Zen and the art of “Frankly, my dear, I don ‘t give a damn!”

Filed under: Commentary — Tags: , , , — Bob Patterson @ 12:31 pm

” . . . to dream the impossible dream . . . ”

The real winners in this week’s national embarrassment will be the pundits.  The Tea Party got concession after concession.  President Obama got a walk-off last minute settlement.  The talking heads will get the chance to give their sages’ opinions to bigger than usual audiences this weekend even if they have to play the “too close to call” card when the host/croupier calls for a halt to the equivocating on the question of “Who was the real winner?”

Pundits employed by the mainstream media will ignore the fact that the Teabag Republicans attempted to go outside the Constitution to defund a law that had been passed by a previous Congress and concentrate on the idea that the Republicans will have a major challenge to reelection next November.  They will not go into territory where they might have to admit the possibility that if the Teabagers went outside the Constitution to attack Obamacare, they might use the electronic voting machines (with unverifiable results) to produce an undeserved win.

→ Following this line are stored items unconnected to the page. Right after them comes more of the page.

-- ==== Sys2Proof/Certificates/Slice0/Obligations.lean ====
section
/-! DEFINITION. The statements for the provers (OBLIGATIONS.json lists them). In a statement about an instruction, `vec` says
whether it is a vector form, `x` what follows its base word; `Computes` (Safety.lean) says that it completes, what its
target holds then, and that nothing else changes. -/

open Sys2Proof Sys2Proof.Machine

/-- General registers (10_state R20 to R23): r0 reads zero, under its complement bit all ones, and discards writes; r53
reads as the program counter, and a write to it goes to the stack canary; r63 is the stack pointer of the operating
mode; every other register holds what was last written, and a write to a register changes no other register. Clauses
rest on the decisions D17, D18 of 92_eei_decisions. -/
def Obligations.RegisterFileReadsAndWrites : Prop :=
  ∀ (s : State) (r : Reg) (v : Word),
    s.reg 0 = 0 ∧ s.reg 53 = s.pc.setWidth 128 ∧ s.reg 63 = s.bank s.mode ∧
    s.setReg 0 v = s ∧ s.setReg 53 v = { s with sc := v } ∧ s.setReg 63 v = s.setBank s.mode v ∧
    (r ≠ 0 → r ≠ 53 → (s.setReg r v).reg r = v) ∧
    (∀ q, q ≠ r → (s.setReg r v).reg q = s.reg q) ∧
    (∀ m n : BitVec 2, (s.setBank m v).bank n = if n = m then v else s.bank n) ∧
    (r ≠ 0 → r ≠ 53 → r ≠ 63 → s.setReg r v = { s with gpr := s.gpr.set r.toNat v }) ∧
    ∀ w k, (Src.reg 0).value .compl true s w k = BitVec.allOnes w ∧ (Src.reg 0).value .neg true s w k = BitVec.allOnes w

/-- r63 is banked (10_state R23): a read or a write reaches the stack pointer of the operating mode SR.om, and no
other; the REGS list names ASP, SSP and HSP by its bits 61 to 63, whatever the mode, and r63 by none. -/
def Obligations.StackPointersAreBanked : Prop :=
  ∀ (s : State) (v : Word),
    let om := s.sr.extractLsb' 10 2
    s.reg 63 = (if om = 0 then s.asp else if om = 1 then s.ssp else if om = 2 then s.hsp else s.msp) ∧
    s.setReg 63 v = (if om = 0 then { s with asp := v } else if om = 1 then { s with ssp := v }
      else if om = 2 then { s with hsp := v } else { s with msp := v }) ∧
    (∀ i, i < 64 → regsBit i ≠ .reg 63) ∧
    regsBit 61 = .bank 0 ∧ regsBit 62 = .bank 1 ∧ regsBit 63 = .bank 2 ∧
    (Tgt.bank 0).value s = s.asp ∧ (Tgt.bank 1).value s = s.ssp ∧ (Tgt.bank 2).value s = s.hsp ∧
    loadTo (.bank 0) v s = .ok () { s with asp := v } ∧ loadTo (.bank 1) v s = .ok () { s with ssp := v } ∧
    loadTo (.bank 2) v s = .ok () { s with hsp := v }

/-- The operands of the register and the immediate format (30_encoding R216, R222, R232): an S bit negates or complements a
register's value at the operand width, element by element in a vector form, and r0 under it reads as all ones either way
(10_state R21; a scalar SUB under a CARRY window complements instead, log 23); a constant of the postfixes replaces Rb or
the field and is not changed. The S bit of a floating-point operand flips bit 127, of r0 too, which gives minus zero
(42_float R406; log 23). The constant of a postfix run (30_encoding R231): the words of types 0, 1 and 2 fill a 128-bit
buffer from the bottom, and the constant is sign-extended from the width the highest type gives: 32, 64 or 128 bits. A
floating-point constant (30_encoding R233; 42_float R405) is the half precision field, or the single, double or quad value
of the run, as a quad number of the same value. Clauses rest on the decisions D37, D42 of 92_eei_decisions. -/
def Obligations.OperandsAndPostfixConstants : Prop :=
  (∀ (o : R2) (x : Ext) (s : State) (k : Nat),
    let a := if o.vec = .scalar then (s.reg o.ra).setWidth o.size.bits else s.elem o.size.bits o.ra k
    let b := if o.vec = .vv then s.elem o.size.bits o.rb k else (s.reg o.rb).setWidth o.size.bits
    let na := if o.vec = .scalar ∧ o.ra = 0 then BitVec.allOnes o.size.bits else -a
    let nb := if o.vec ≠ .vv ∧ o.rb = 0 then BitVec.allOnes o.size.bits else -b
    o.a .neg s k = (if o.sa then na else a) ∧ o.a .compl s k = (if o.sa then ~~~a else a) ∧
    (x.tail.const = none →
      o.b .neg x.tail s k = (if o.sb then nb else b) ∧ o.b .compl x.tail s k = (if o.sb then ~~~b else b)) ∧
    ∀ c, x.tail.const = some c → ∀ d, o.b d x.tail s k = c.setWidth o.size.bits) ∧
  (∀ (o : RI) (t : Tail) (s : State) (k : Nat),
    let a := if o.vec then s.elem o.size.bits o.ra k else (s.reg o.ra).setWidth o.size.bits
    o.a .neg s k = (if o.sa then if o.vec = false ∧ o.ra = 0 then BitVec.allOnes o.size.bits else -a else a) ∧
    o.a .compl s k = (if o.sa then ~~~a else a) ∧
    (t.const = none → o.b t = (o.imm.signExtend 128).setWidth o.size.bits) ∧
    ∀ c, t.const = some c → o.b t = c.setWidth o.size.bits) ∧
  (∀ (vec on : Bool) (r : Reg) (s : State) (k j : Nat), j < 128 →
    let a := if vec then s.elem 128 r k else s.reg r
    ((srcOf vec r).value .sign on s 128 k).getLsbD j = (a.getLsbD j != (on && decide (j = 127)))) ∧
  (∀ (f : BitVec 16) (t : Tail) (s : State),
    let is := fun (fmt : Fmt) (v : Nat) =>
      ∃ r d, floatConst f t s = .ok r { s with draws := d } ∧ FVal.same (quadVal r) (fmt.value v)
    (t.w0 = none → t.w1 = none → t.w2 = none →
      is .half f.toNat ∧ floatTail t s = .ok none s) ∧
    (∀ a, t.w0 = some a → t.w1 = none → t.w2 = none → is .single a.toNat) ∧
    (∀ b, t.w1 = some b → t.w2 = none → is .double (b ++ t.w0.getD 0).toNat) ∧
    (∀ c d, t.w2 = some (c, d) → floatConst f t s = .ok (d ++ (c ++ (t.w1.getD 0 ++ t.w0.getD 0))) s) ∧
    ((t.w0.isSome ∨ t.w1.isSome ∨ t.w2.isSome) →
      ∃ r u, floatConst f t s = .ok r u ∧ floatTail t s = .ok (some r) u)) ∧
  ∀ (t : Tail) (a b c d : BitVec 32),
    ((t.w0 = none ∧ t.w1 = none ∧ t.w2 = none) → t.const = none) ∧
    ((t.w0 = some a ∧ t.w1 = none ∧ t.w2 = none) → t.const = some (a.signExtend 128)) ∧
    ((t.w0 = none ∧ t.w1 = some b ∧ t.w2 = none) → t.const = some ((b ++ 0#32).signExtend 128)) ∧
    ((t.w0 = some a ∧ t.w1 = some b ∧ t.w2 = none) → t.const = some ((b ++ a).signExtend 128)) ∧
    (t.w2 = some (c, d) → t.const = some (d ++ (c ++ (t.w1.getD 0 ++ t.w0.getD 0))))

/-- ADD, SUB and the products outside a CARRY window, and their vector forms, the high halves and ABS whatever the window
(40_integer R305 to R308, R340 to R345; 41_vector R384 to R386): sums and products modulo 2^W, negated under St,
sign-extended to a register. SUB, which is ADD with Sb = 1, subtracts Rb, or adds a constant of the postfixes; of r0 it adds
all ones (10_state R21, by the model's reading of R21 beside R308; log 23). Clauses rest on the decisions D19, D24, D45 of
92_eei_decisions. -/
def Obligations.SumsAndProducts : Prop :=
  ∀ (o : R2) (i : RI) (u : R1) (x : Ext) (s : State),
    let w := o.size.bits
    let r2 := fun (c : Instr) (f : Nat → BitVec w) =>
      Computes c s x (o.vec != .scalar) w o.rt fun k => (if o.st then -f k else f k).signExtend 128
    let ri := fun (c : Instr) (f : Nat → BitVec i.size.bits) =>
      Computes c s x i.vec i.size.bits i.rt fun k => (if i.st then -f k else f k).signExtend 128
    let a := fun k => o.a .neg s k
    let b := fun k => o.b .neg x.tail s k
    let p := fun k => { o with sb := false }.b .neg x.tail s k
    let n := fun k => i.a .neg s k
    (s.win.carry = none ∨ o.vec ≠ .scalar →
      r2 (.add o x) (fun k => a k + p k) ∧
      r2 (.sub o x) (fun k => if x.tail.const.isSome then a k + p k
        else if o.vec ≠ .vv ∧ o.rb = 0 then a k + BitVec.allOnes w else a k - p k) ∧
      r2 (.vaddVV o x) (fun k => a k + p k) ∧ r2 (.vaddVS o x) (fun k => a k + p k) ∧
      r2 (.mul o x) (fun k => a k * b k) ∧ r2 (.mulu o x) (fun k => a k * b k) ∧ r2 (.mulsu o x) (fun k => a k * b k)) ∧
    r2 (.mulh o x) (fun k => ((a k).signExtend (2 * w) * (b k).signExtend (2 * w)).extractLsb' w w) ∧
    r2 (.muluh o x) (fun k => ((a k).setWidth (2 * w) * (b k).setWidth (2 * w)).extractLsb' w w) ∧
    (s.win.carry = none ∨ i.vec = true →
      ri (.addi i x) (fun k => n k + i.b x.tail) ∧ ri (.vaddImm i x) (fun k => n k + i.b x.tail) ∧
      ri (.muli i x) (fun k => n k * i.b x.tail) ∧ ri (.mului i x) (fun k => n k * i.b x.tail)) ∧
    Computes (.abs u x) s x (u.vec != .scalar) u.size.bits u.rt fun k =>
      let v := (srcOf (u.vec != .scalar) u.ra).value .neg u.sa s u.size.bits k
      (if u.st then -(if v.toInt < 0 then -v else v) else if v.toInt < 0 then -v else v).signExtend 128

/-- Division (40_integer R333 to R339; D20), the scalar quotients outside a CARRY window: the quotient truncated toward
zero and the remainder with the sign of the dividend, negated under St. A zero divisor raises vector 64 when DIV0_TRAPS
is set; otherwise the instruction completes, and that one result is a free value (log 7). Clauses rest on the decisions
D8, D20, D24 of 92_eei_decisions. -/
def Obligations.QuotientsAndRemainders : Prop :=
  ∀ (o : R2) (i : RI) (x : Ext) (s : State),
    let w := o.size.bits
    let r2 := fun (c : Instr) (f : Nat → BitVec w) =>
      Divides c s x (o.vec != .scalar) w o.rt (fun k => o.b .neg x.tail s k) fun k => if o.st then -f k else f k
    let a := fun k => o.a .neg s k
    let b := fun k => o.b .neg x.tail s k
    let n := fun k => i.a .neg s k
    let m := i.b x.tail
    (s.win.carry = none ∨ o.vec ≠ .scalar →
      r2 (.div o x) (fun k => (a k).sdiv (b k)) ∧ r2 (.divu o x) (fun k => a k / b k) ∧
      r2 (.divsu o x) (fun k => BitVec.ofInt w ((a k).toInt.tdiv (b k).toNat))) ∧
    r2 (.mod o x) (fun k => (a k).srem (b k)) ∧ r2 (.modu o x) (fun k => a k % b k) ∧
    (s.win.carry = none ∨ i.vec = true → Divides (.divi i x) s x i.vec i.size.bits i.rt (fun k => if i.sw then n k else m) fun k =>
      if i.st then -(if i.sw then m.sdiv (n k) else (n k).sdiv m) else if i.sw then m.sdiv (n k) else (n k).sdiv m)

/-- The bitwise instructions (40_integer R309 to R322; 41_vector R387), in scalar and vector forms: AND, OR and EOR of
the operands, each possibly complemented; NAND, NOR and ENOR give the complement. Results are sign-extended. -/
def Obligations.BitwiseLogic : Prop :=
  ∀ (o : R2) (i : RI) (x : Ext) (s : State),
    let r2 := fun (c : Instr) (f : Nat → BitVec o.size.bits) =>
      Computes c s x (o.vec != .scalar) o.size.bits o.rt fun k => (f k).signExtend 128
    let ri := fun (c : Instr) (f : Nat → BitVec i.size.bits) =>
      Computes c s x i.vec i.size.bits i.rt fun k => (f k).signExtend 128
    let a := fun k => o.a .compl s k
    let b := fun k => o.b .compl x.tail s k
    let n := fun k => i.a .compl s k
    let m := i.b x.tail
    r2 (.and o x) (fun k => a k &&& b k) ∧ r2 (.nand o x) (fun k => ~~~(a k &&& b k)) ∧
    r2 (.or o x) (fun k => a k ||| b k) ∧ r2 (.nor o x) (fun k => ~~~(a k ||| b k)) ∧
    r2 (.eor o x) (fun k => a k ^^^ b k) ∧ r2 (.enor o x) (fun k => ~~~(a k ^^^ b k)) ∧
    r2 (.vandVV o x) (fun k => a k &&& b k) ∧ r2 (.vandVS o x) (fun k => a k &&& b k) ∧
    ri (.andi i x) (fun k => n k &&& m) ∧ ri (.nandi i x) (fun k => ~~~(n k &&& m)) ∧
    ri (.ori i x) (fun k => n k ||| m) ∧ ri (.nori i x) (fun k => ~~~(n k ||| m)) ∧
    ri (.eori i x) (fun k => n k ^^^ m) ∧ ri (.enori i x) (fun k => ~~~(n k ^^^ m)) ∧
    ri (.vandImm i x) (fun k => n k &&& m)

Competing with the well publicized and well connected pundits who refuse to consider anything but points of view that have been blessed by billionaire media owners (kosher-ized?) is an assignment for a columnist who is “the man” at on the La Mancha Times because, it would seem, the ultra rich are the unbeatable foes.

On the Columbus Day Holiday, the situation was:  The negotiation tactic of moving the goal line will be effective up until the clock runs out.  Then it will be time for both political parties to kick the can down the road and start the blame game as part of the preparations for the mid term elections in November of 2014.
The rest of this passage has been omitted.